Utica Shale Petrochemical Plant

Blue Racer Midstream, a new joint venture, has announced long-term agreements with producers in Ohio and West Virginia that will expand processing capacity in the Utica Shale formation.

Several producers working with Blue Racer Midstream have plans to increase natural gas production through new wells within the year. For new drill sites, cathodic protection for wells prevent long term investments from rusting.

Blue Racer is developing 600 miles of pipeline that will cross 24 counties and will have the capacity to transport over 1.5 billion cubic feet of natural gas every day.

As companies like Blue Racer Midstream are investing significant assets to extract natural gas from the Utica Shale Ohio region, the need for cathodic protection equipment is paramount.

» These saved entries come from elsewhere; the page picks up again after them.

-- ==== Sys2Proof/Machine/RegAddr.lean ====
section
/-!
DEFINITION. The window offset of every register (the register tables of the chapters and the block table of Address Map, R543),
each named as the spec names it; AQn registers take the die number n, DMA registers the engine e, arrays their index i.
-/
namespace Sys2Proof.Machine.Reg
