/-- A WP register's record pair, its allowance and its live value (R421 to R424). -/
structure WpRec where
  slot0  : WpSlot := {}
  slot1  : WpSlot := {}
  /-- The live slot: true is slot 1. -/
  live1  : Bool := false
  /-- Neither slot was valid at boot and nothing has been written since (R423). -/
  lost   : Bool := false
  repaired : Bool := false
  tokens : Nat := 64
deriving DecidableEq, Repr, Inhabited

/-- A journal entry (R429); CHECK is computed when the entry is read. -/
structure JEntry where
  seq    : Nat
  stamp  : Nat
  dom    : Nat
  result : Nat
  code   : Nat
  digest : Word
  struct : Word
  /-- The entry still matches its CHECK. -/
  sound  : Bool := true
deriving DecidableEq, Repr, Inhabited

/-- A change-log entry: its 128 bytes (R413) and whether it still passes its chain and ECC check. -/
structure ClgEntry where
  seq   : Nat
  bytes : List Byte
  sound : Bool := true
deriving DecidableEq, Repr, Inhabited

/-- A master's read cursor over the journal or the change log (R433, R434). -/
structure LogCursor where
  pos    : Nat := 0
  staged : Nat := 0
  buffer : List Byte := []
  status : Nat := 0
deriving DecidableEq, Repr, Inhabited

/-! ### Field die inputs -/

/-- A comparator channel WSk. -/
structure Wsc where
  /-- Enabled under R287, since this powered time. -/
  en      : Option Nat := none
  /-- The filter has produced an output. -/
  settled : Bool := false
  /-- The output: damped. -/
  out     : Bool := false
  latch   : Bool := false
  /-- Faults present, by code of R289. -/
  faults  : List Nat := []
  /-- Calibration holds the channel (R290). -/
  stale   : Bool := false
  /-- Powered time at which the last calibration hold ended. -/
  refill  : Option Nat := none
  edges   : Nat := 0
  /-- Last capture stamp. -/
  stamp   : Nat := 0
  /-- Powered time since which the output has been free. -/
  freeAt  : Option Nat := none
  /-- Consecutive failing and passing DAC readbacks, and WREF scans. -/
  dacBad  : Nat := 0
  dacGood : Nat := 0
  refBad  : Nat := 0
  refGood : Nat := 0
  /-- A wake request has been sent in this Watch interval (R294). -/
  woke    : Bool := false
  /-- Trim in force, quarter codes; last calibration result (FD_CAL_TRIM.LAST); powered times of the last accepted trim and of
  the last calibration. -/
  trim    : Int := 0
  calLast : Nat := 0
  trimAt  : Option Nat := none
  calAt   : Option Nat := none
deriving DecidableEq, Repr, Inhabited

/-- A legacy-head event that FD holds until its turn (R286): event time and content. -/
structure HeldLegacy where
  t     : Nat
  sys   : Nat
  kind  : Nat
  cause : Nat
  out   : Bool
  stale : Bool
deriving DecidableEq, Repr, Inhabited

structure LegTx where
  held : List HeldLegacy := []
  seq  : Nat := 0
deriving DecidableEq, Repr, Inhabited

/-- A classified field input (R300): FSIi, BFBc. -/
structure FieldIn where
  /-- High, before inversion; none until it first takes a state. -/
  high  : Option Bool := none
  fault : Bool := false
deriving DecidableEq, Repr, Inhabited

/-- A host conversion request (R299). -/
structure AdcReq where
  input : Nat
  src   : Nat
  avg   : Nat
deriving DecidableEq, Repr, Inhabited

/-- Comparator calibration (R486, R487). -/
structure FdCal where
  /-- Channel held and the powered time of the hold's start. -/
  hold  : Option (Nat × Nat) := none
  /-- The channel next due. -/
  due   : Nat := 0
  /-- The channel is deferred since this powered time; it is tried again at the second one. -/
  deferred : Option (Nat × Nat) := none
deriving DecidableEq, Repr, Inhabited

structure FieldInputs where
  chans  : Table Wsc := []
  legs   : Table LegTx := []
  fsi    : Table FieldIn := []
  bfb    : Table FieldIn := []
  /-- Wake requests on their way to HB. -/
  wakes  : List Nat := []
  req    : Option AdcReq := none
  /-- The supplies have been sampled. -/
  sampled : Bool := false
  /-- Consecutive samples out of range, and the powered time since which the supply has been in range. -/
  bad24  : Nat := 0
  bad5   : Nat := 0
  goodAt : Nat := 0
  cal    : FdCal := {}
  /-- The comparator trims have arrived in a start handshake (R488). -/
  trims  : Bool := false
deriving DecidableEq, Repr, Inhabited

/-! ### Vital outputs, brake tests and reset inputs -/

/-- An off-pulse test (R312): powered time of its start; an off reading seen; powered time of the raise; an on reading seen. -/
structure VoTest where
  start  : Nat
  fell   : Bool := false
  raised : Option Nat := none
  rose   : Bool := false
deriving DecidableEq, Repr, Inhabited

/-- A vital output VOi. -/
structure Vo where
  /-- VOi is high. -/
  level   : Bool := false
  /-- Powered time of a change that no reading has confirmed yet. -/
  changed : Option Nat := none
  /-- Fault STUCK_ON (R309). -/
  stuck   : Bool := false
  /-- Latched faults, codes 2h to 6h. -/
  latched : List Nat := []
  /-- Consecutive 1 ms readings not on while high, not off while low, above I_MAX while high. -/
  notOn   : Nat := 0
  notOff  : Nat := 0
  overrun    : Nat := 0
  /-- Powered time since which every reading lies below I_MIN while high. -/
  below   : Option Nat := none
  test    : Option VoTest := none
  /-- Passed off-pulse tests. -/
  passes  : Nat := 0
  /-- A raise is deferred (R313). -/
  deferred : Bool := false
  volt    : Nat := 0
  cur     : Nat := 0
  /-- Powered time from which the FEEDBACK time limit runs. -/
  fb      : Option Nat := none
  /-- The sections that the structure image names. -/
  map     : List Nat := []
deriving DecidableEq, Repr, Inhabited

“Increased natural gas production and capacity in the Utica Shale formation in Ohio and West Virginia regions provides new opportunities for jobs and investment.  Increased domestic production of low cost, clean burning natural gas will lead to new investments in chemical and petrochemical plants in the region as reliable energy sources are extremely important for the chemical processing industry,” said Ted Huck executive vice president, practice lead – plants/facilities, at MATCOR. “With hundreds of miles of new pipeline and the development of next generation of plants and facilities in the region, cathodic protection has never been more vital to protect significant investment in the region.”

What is Cathodic Protection?

Cathodic protection is used to combat corrosion of metal surfaces. MATCOR’s use of mixed metal oxide (MMO) anode cathodic protection has become an industry standard in cathodic protection.

Blue Racer expands its midstream infrastructure,” Vindy.com, March 1, 2014.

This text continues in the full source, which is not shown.